湊近距離,仔仔細細的將乙忘的臉看了個遍。
這已經是十分沒有禮貌的行為了,乙忘卻還能穩坐如山,面上的微笑不減半分,連目光都沒有發生任何波動,只稍微的往後仰著身體,拉開和她的距離,不然鼻子都要碰到鼻子了。
“你是一直喜歡我丈夫的安小姐?”
與安妙可的失態比,她的從容和淡定,顯得氣場穩的一批。
這種碾壓式的交流,讓安妙可更加心慌。
怎麼可能?
怎麼可能不是柳瀟瀟?
明明長得一模一樣啊?
“我是安妙可!可是你真的不是柳瀟瀟?”
她直起腰,不可置信。
傅驕陽這個時候,就立刻體現出了一家人的覺悟。
沒外人的時候,我可以懷疑,我可以驗證,我可以試探,我可以挑釁。
有外人的時候,她就是我嫂子,誰來也不好使。
“安小姐,你搞錯了吧?你說的柳瀟瀟我也認識,是我的朋友,我和她的交情絕對比你深,但是,面前的是我大嫂乙忘,我可以很確定的告訴你,你確實是認錯了人!”

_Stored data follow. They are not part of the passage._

-- ==== Sys2Proof/Machine/Drive.lean ====
section
/-! DEFINITION. The actuator drive (chapter 9): conversions, motion channels and the motion queue, targets, homing,
stalls and faults, as operations on the drive. The meanings of the actuator commands stand in Machine/Doors.lean,
since the end of a homing can move the mode. -/

namespace Sys2Proof.Machine

/-- An actuator of the drive. -/
def ActuatorDrive.act (d : ActuatorDrive) (a : ActuatorId) : Actuator := d.actuators[a.val]

/-- An actuator replaced. -/
def ActuatorDrive.setAct (d : ActuatorDrive) (a : ActuatorId) (x : Actuator) : ActuatorDrive :=
  { d with actuators := d.actuators.set a.val x }

/-- A position in permille as steps of the travel: round half up (R150). -/
def toSteps (travel target : Nat) : Nat := roundDiv (travel * target) 1000

/-- A step position as permille of the travel: round half up (R150). -/
def toPermille (travel steps : Nat) : Nat := roundDiv (1000 * steps) travel

/-- The travel, 0 while it is not measured (log 24). -/
def Actuator.travelOr0 (x : Actuator) : Nat := x.travel.getD 0

/-- The step position, 0 while it is unknown (log 24). -/
def Actuator.stepOr0 (x : Actuator) : Nat := x.step.getD 0

/-- The target's step value with the current travel (R150, R155). -/
def Actuator.targetSteps (x : Actuator) : Nat := toSteps x.travelOr0 x.target

/-- In motion: HOMING, REHOMING or MOVING, the states that hold a motion channel (R151). -/
def Actuator.inMotion (x : Actuator) : Bool :=
  match x.state with
  | .homing | .rehoming | .moving => true
  | .unhomed | .ready | .faulted => false

/-- How many motion channels are held (R153). -/
def ActuatorDrive.busy (d : ActuatorDrive) : Nat := d.actuators.toList.countP Actuator.inMotion

/-- Waiting: in the motion queue (R149, log 23). -/
def ActuatorDrive.waiting (d : ActuatorDrive) (a : ActuatorId) : Bool := d.queue.contains a

/-- The closing phase begins (R152): the step position is unknown. -/
def Actuator.beginHoming (x : Actuator) (st : ActState) : Actuator :=
  { x with state := st, phase := .closing, step := none, count := 0 }

/-- An actuator takes a motion channel: HOMING if it was UNHOMED, MOVING if it was READY (R153). -/
def ActuatorDrive.takeChannel (d : ActuatorDrive) (a : ActuatorId) : ActuatorDrive :=
  let x := d.act a
  match x.state with
  | .unhomed => d.setAct a (x.beginHoming .homing)
  | .ready => d.setAct a { x with state := .moving }
  | .homing | .rehoming | .moving | .faulted => d

/-- An actuator needs motion: it takes a free channel, or joins the tail of the queue once (R153). -/
def ActuatorDrive.needMotion (d : ActuatorDrive) (a : ActuatorId) : ActuatorDrive :=
  if d.busy < Config.motionChannels then d.takeChannel a
  else if d.waiting a then d
  else { d with queue := d.queue ++ [a] }

/-- A channel has been freed: the oldest waiting actuator takes it (R153). -/
def ActuatorDrive.handOver (d : ActuatorDrive) : ActuatorDrive :=
  match d.queue with
  | [] => d
  | b :: rest => { d with queue := rest }.takeChannel b

/-- An actuator in motion enters READY: its rehome mark clears and its channel is freed (R155, R156). -/
def ActuatorDrive.enterReady (d : ActuatorDrive) (a : ActuatorId) : ActuatorDrive :=
  (d.setAct a { d.act a with state := .ready, phase := .none, rehomeMark := false }).handOver

/-- An actuator in motion enters FAULTED with a reason: it stops and its channel is freed (R157). DESIGN CHOICE (log 28):
where the fault comes during a homing, the homing phase becomes none; R152 sets it so only at the end of a homing. -/
def ActuatorDrive.enterFaulted (d : ActuatorDrive) (a : ActuatorId) (reason : FaultReason) : ActuatorDrive :=
  (d.setAct a { d.act a with state := .faulted, phase := .none, reason := reason }).handOver

/-- The target lies within the deadband of the reported position (R155). -/
def Actuator.withinDeadband (x : Actuator) (t : Nat) : Bool :=
  decide (t ≤ x.reported + Config.deadband) && decide (x.reported ≤ t + Config.deadband)

/-- A target handed to a present actuator, by its state (R155). -/
def ActuatorDrive.handTarget (d : ActuatorDrive) (a : ActuatorId) (t : Nat) : ActuatorDrive :=
  let x := d.act a
  let x' := { x with target := t }
  match x.state with
  | .unhomed | .homing | .rehoming => d.setAct a x'
  | .ready =>
    if d.waiting a then
      if x'.targetSteps = x.stepOr0 then { d.setAct a x' with queue := d.queue.filter (· != a) }
      else d.setAct a x'
    else if x.withinDeadband t then d
    else (d.setAct a x').needMotion a
  | .moving =>
    if x'.targetSteps = x.stepOr0 then (d.setAct a x').enterReady a else d.setAct a x'
  | .faulted => d

/-- One step of an actuator in motion (R152, R155): a step of the closing or opening phase is counted, a step of a move
goes towards the target and gives the reported position anew (R150). No step follows the last one of a phase. -/
def Actuator.drive (x : Actuator) (travelHigh : Nat) : Actuator :=
  match x.state with
  | .homing | .rehoming =>
    match x.phase with
    | .closing => if x.count < Config.closingSteps then { x with count := x.count + 1 } else x
    | .opening => if x.count ≤ travelHigh then { x with count := x.count + 1 } else x
    | .none => x
  | .moving =>
    let n := if x.stepOr0 < x.targetSteps then x.stepOr0 + 1 else x.stepOr0 - 1
    if x.stepOr0 = x.targetSteps then x
    else { x with step := some n, reported := toPermille x.travelOr0 n }
  | .unhomed | .ready | .faulted => x

/-- The homing is over, with the travel measured: the actuator is READY when its target is where it stands, and moves
towards it otherwise (R152). -/
def ActuatorDrive.homed (d : ActuatorDrive) (a : ActuatorId) (travel : Nat) : ActuatorDrive :=
  let x := { d.act a with phase := .none, travel := some travel, step := some travel, reported := 1000 }
  if x.targetSteps = travel then (d.setAct a x).enterReady a
  else d.setAct a { x with state := .moving }

/-- A stall during a homing (R152): the closing phase ends at step 0; the opening phase ends with the travel measured, or
with the fault TRAVEL when the count is below the lower limit or has passed the upper. -/
def ActuatorDrive.homingStall (d : ActuatorDrive) (a : ActuatorId) (low high : Nat) : ActuatorDrive :=
  let x := d.act a
  match x.state with
  | .homing | .rehoming =>
    match x.phase with
    | .closing => d.setAct a { x with phase := .opening, step := some 0, reported := 0, count := 0 }
    | .opening => if low ≤ x.count ∧ x.count ≤ high then d.homed a x.count else d.enterFaulted a .travel
    | .none => d
  | .unhomed | .ready | .moving | .faulted => d

/-- 5000 closing steps have passed without a stall: FAULTED with NO_STOP (R152). -/
def ActuatorDrive.noStop (d : ActuatorDrive) (a : ActuatorId) : ActuatorDrive :=
  let x := d.act a
  if x.inMotion ∧ x.phase = .closing ∧ Config.closingSteps ≤ x.count then d.enterFaulted a .noStop else d

/-- The opening count has passed the upper limit without a stall: FAULTED with TRAVEL (R152). -/
def ActuatorDrive.travelOverrun (d : ActuatorDrive) (a : ActuatorId) (high : Nat) : ActuatorDrive :=
  let x := d.act a
  if x.inMotion ∧ x.phase = .opening ∧ high < x.count then d.enterFaulted a .travel else d

/-- A stall while MOVING, before the target is reached (R156): a rehoming on the same channel, or the fault STALL when
the rehome mark is set. -/
def ActuatorDrive.stall (d : ActuatorDrive) (a : ActuatorId) : ActuatorDrive :=
  let x := d.act a
  if x.state = .moving ∧ x.stepOr0 ≠ x.targetSteps then
    if x.rehomeMark then d.enterFaulted a .stall
    else d.setAct a ({ x with rehomeMark := true }.beginHoming .rehoming)
  else d

/-- A move is complete when the step position equals the target's step value (R155). -/
def ActuatorDrive.moveComplete (d : ActuatorDrive) (a : ActuatorId) : ActuatorDrive :=
  let x := d.act a
  if x.state = .moving ∧ x.stepOr0 = x.targetSteps then d.enterReady a else d

/-! ## On the machine -/

/-- Actuator a is present (R149). -/
def State.actPresent (s : State) (a : ActuatorId) : Bool := s.store.live.actuatorPresent a

/-- A target handed to an actuator; an absent one is not driven (R149, R155). -/
def State.handTarget (s : State) (a : ActuatorId) (t : Nat) : State :=
  if s.actPresent a then { s with drive := s.drive.handTarget a t } else s

/-- Targets handed by one event, taken one by one in the order of the list (R153). -/
def State.handTargets (s : State) (l : List (ActuatorId × Nat)) : State :=
  l.foldl (fun s p => s.handTarget p.1 p.2) s

/-- The intake door (R149). -/
def intakeDoor : ActuatorId := 0

/-- The outlet damper of a zone, A1 to A8 (R149). -/
def outletOf (z : Zone) : ActuatorId := ⟨1 + z.val, by have := z.isLt; omega⟩

/-- The blend door of a zone, A9 to A16 (R149). -/
def blendDoorOf (z : Zone) : ActuatorId := ⟨9 + z.val, by have := z.isLt; omega⟩

/-- An actuator is FAULTED (R151). -/
def State.actFaulted (s : State) (a : ActuatorId) : Bool := (s.drive.act a).state == .faulted

/-- Every present actuator satisfies p. -/
def State.everyActuator (s : State) (p : Actuator → Bool) : Bool :=
  (List.finRange 17).all (fun a => !s.actPresent a || p (s.drive.act a))

/-- Homing is finished: no present actuator is UNHOMED or HOMING (R184). -/
def State.homingFinished (s : State) : Bool :=
  s.everyActuator (fun x => x.state != .unhomed && x.state != .homing)

/-- Every present actuator is READY or FAULTED, at which homing completes (R184). -/
def State.allSettled (s : State) : Bool :=
  s.everyActuator (fun x => x.state == .ready || x.state == .faulted)

end Sys2Proof.Machine
end

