-- ==== Sys2Proof/Machine/Step.lean ====
section
/-! DEFINITION. One step: the command at the front of the queue is taken and run on the machine with the queue's rest; on
an empty queue 1 ms passes (log 4). -/

namespace Sys2Proof.Machine

/-- The queue of commands replaced. -/
def State.withPending (s : State) (q : List Instr) : State := { s with pending := q }

/-- One step. -/
def step (s : State) : Host.Outcome State Fault Refusal :=
  match s.pending with
  | [] => .next s.tick
  | c :: rest => exec c (s.withPending rest)

/-- The command a word spells by the table's bits put at the front of the queue; s unchanged where it spells none. -/
def State.withFetchWord (s : State) (nbits w : Nat) : State :=
  match decodeTableWord nbits w with
  | none => s
  | some c => s.withPending (c :: s.pending)

end Sys2Proof.Machine
end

在聽到交情比較深時候,傅霄雲的眸子由淡到濃,又轉淡。
他的臉微微一轉,身後寸步不離又很少說話的邵軍上前一步,將安妙可逼離乙忘身邊。
“請安小姐坐在自己椅子上說話,我們少奶奶剛生產完,身體虛,經不起你這麼大聲講話!”
安妙可反應過來自己的失態,坐回椅子上,歉意的看向傅霄雲,當然傅霄雲並沒給她任何餘光。
她又轉向傅家其他人。
“實在抱歉,我看到乙忘的時候,突然想起了我的故友,她們兩個實在是長得太像了,對不起,是我沒有看清楚!”
話是這麼說,卻在心底把乙忘生產的時間,孩子大小,與柳瀟瀟出事的時間進行對比和梳理。
柳瀟瀟是四月初出的事情,而懷孕生產需要十個月,孩子現在一個月,也就是說乙忘至少陪在傅霄雲身邊十三個月了,而現在的時間是秋末,滿打滿算,也只有八個月的時間。
如果乙忘是柳瀟瀟,時間線對不上啊。
除非孩子不是乙忘所生,除非傅霄雲和乙忘一起編造謊言欺騙大家。
怎麼可能?
柳瀟瀟和傅霄雲原本就不認識,兩個完全沒有交集的兩個人,怎麼會遇到?
傅霄雲那樣風雲不懼的男人,又怎麼會同意和柳瀟瀟一起騙人?
種種跡象表明,她確實是想多了,認可了乙忘是乙忘本人後,便只剩下了驚訝。
世界上竟然有兩個如此相像的人?
“好了,新兒媳你們看也看到了,現在沒什麼問題了吧,沒問題,就請回吧,回去等我們請帖,時間定下來,都來喝滿月酒!”
傅季州扇子一甩,“唰”的一聲開啟,打斷了安家人的思緒。
安侯東看安妙可,安妙可沒動。
“怪不得雲哥對身邊的女人一直不願多看,今天看到嫂子,我終於明白了,原來早就金屋藏嬌,雲哥和嫂子是什麼時候認識的?”